Problem requirements ▸
The entries are to be repeated verbatim, with nothing left out.

Records from a dataset:
--- START ---
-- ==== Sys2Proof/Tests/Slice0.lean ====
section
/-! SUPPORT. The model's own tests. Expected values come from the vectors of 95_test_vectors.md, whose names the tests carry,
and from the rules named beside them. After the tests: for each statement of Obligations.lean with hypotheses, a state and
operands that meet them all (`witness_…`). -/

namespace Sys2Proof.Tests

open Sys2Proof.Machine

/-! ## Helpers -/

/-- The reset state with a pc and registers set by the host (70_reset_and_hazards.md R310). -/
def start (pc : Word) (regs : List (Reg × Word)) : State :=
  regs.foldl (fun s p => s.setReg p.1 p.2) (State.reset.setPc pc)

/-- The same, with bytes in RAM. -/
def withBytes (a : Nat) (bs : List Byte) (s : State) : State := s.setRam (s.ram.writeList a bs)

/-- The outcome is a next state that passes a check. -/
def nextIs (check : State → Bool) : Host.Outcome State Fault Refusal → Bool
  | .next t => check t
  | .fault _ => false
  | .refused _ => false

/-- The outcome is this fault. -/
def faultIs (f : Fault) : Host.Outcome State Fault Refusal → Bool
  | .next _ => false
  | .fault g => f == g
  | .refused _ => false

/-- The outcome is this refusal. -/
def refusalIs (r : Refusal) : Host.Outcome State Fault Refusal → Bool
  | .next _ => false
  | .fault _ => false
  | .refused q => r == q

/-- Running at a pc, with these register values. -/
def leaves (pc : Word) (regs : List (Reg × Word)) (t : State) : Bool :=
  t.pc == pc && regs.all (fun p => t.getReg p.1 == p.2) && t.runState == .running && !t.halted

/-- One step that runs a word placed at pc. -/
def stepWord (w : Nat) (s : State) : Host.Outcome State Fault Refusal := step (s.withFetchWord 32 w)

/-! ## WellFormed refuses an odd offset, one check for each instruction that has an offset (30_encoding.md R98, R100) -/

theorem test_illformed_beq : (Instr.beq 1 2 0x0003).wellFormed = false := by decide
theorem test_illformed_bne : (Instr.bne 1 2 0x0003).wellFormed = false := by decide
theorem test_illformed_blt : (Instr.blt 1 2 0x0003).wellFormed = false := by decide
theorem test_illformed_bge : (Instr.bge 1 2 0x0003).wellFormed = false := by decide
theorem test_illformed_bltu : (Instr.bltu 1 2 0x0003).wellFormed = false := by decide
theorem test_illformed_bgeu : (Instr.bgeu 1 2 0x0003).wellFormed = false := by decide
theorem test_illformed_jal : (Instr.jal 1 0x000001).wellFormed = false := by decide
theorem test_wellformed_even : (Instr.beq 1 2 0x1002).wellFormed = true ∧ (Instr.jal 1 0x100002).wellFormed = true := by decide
--- END ---
Solution ▸
-- ==== Sys2Proof/Tests/Slice0.lean ====
section
/-! SUPPORT. The model's own tests. Expected values come from the vectors of 95_test_vectors.md, whose names the tests carry,
and from the rules named beside them. After the tests: for each statement of Obligations.lean with hypotheses, a state and
operands that meet them all (`witness_…`). -/

namespace Sys2Proof.Tests

open Sys2Proof.Machine

/-! ## Helpers -/

/-- The reset state with a pc and registers set by the host (70_reset_and_hazards.md R310). -/
def start (pc : Word) (regs : List (Reg × Word)) : State :=
  regs.foldl (fun s p => s.setReg p.1 p.2) (State.reset.setPc pc)

/-- The same, with bytes in RAM. -/
def withBytes (a : Nat) (bs : List Byte) (s : State) : State := s.setRam (s.ram.writeList a bs)

/-- The outcome is a next state that passes a check. -/
def nextIs (check : State → Bool) : Host.Outcome State Fault Refusal → Bool
  | .next t => check t
  | .fault _ => false
  | .refused _ => false

/-- The outcome is this fault. -/
def faultIs (f : Fault) : Host.Outcome State Fault Refusal → Bool
  | .next _ => false
  | .fault g => f == g
  | .refused _ => false

/-- The outcome is this refusal. -/
def refusalIs (r : Refusal) : Host.Outcome State Fault Refusal → Bool
  | .next _ => false
  | .fault _ => false
  | .refused q => r == q

/-- Running at a pc, with these register values. -/
def leaves (pc : Word) (regs : List (Reg × Word)) (t : State) : Bool :=
  t.pc == pc && regs.all (fun p => t.getReg p.1 == p.2) && t.runState == .running && !t.halted

/-- One step that runs a word placed at pc. -/
def stepWord (w : Nat) (s : State) : Host.Outcome State Fault Refusal := step (s.withFetchWord 32 w)

/-! ## WellFormed refuses an odd offset, one check for each instruction that has an offset (30_encoding.md R98, R100) -/

theorem test_illformed_beq : (Instr.beq 1 2 0x0003).wellFormed = false := by decide
theorem test_illformed_bne : (Instr.bne 1 2 0x0003).wellFormed = false := by decide
theorem test_illformed_blt : (Instr.blt 1 2 0x0003).wellFormed = false := by decide
theorem test_illformed_bge : (Instr.bge 1 2 0x0003).wellFormed = false := by decide
theorem test_illformed_bltu : (Instr.bltu 1 2 0x0003).wellFormed = false := by decide
theorem test_illformed_bgeu : (Instr.bgeu 1 2 0x0003).wellFormed = false := by decide
theorem test_illformed_jal : (Instr.jal 1 0x000001).wellFormed = false := by decide
theorem test_wellformed_even : (Instr.beq 1 2 0x1002).wellFormed = true ∧ (Instr.jal 1 0x100002).wellFormed = true := by decide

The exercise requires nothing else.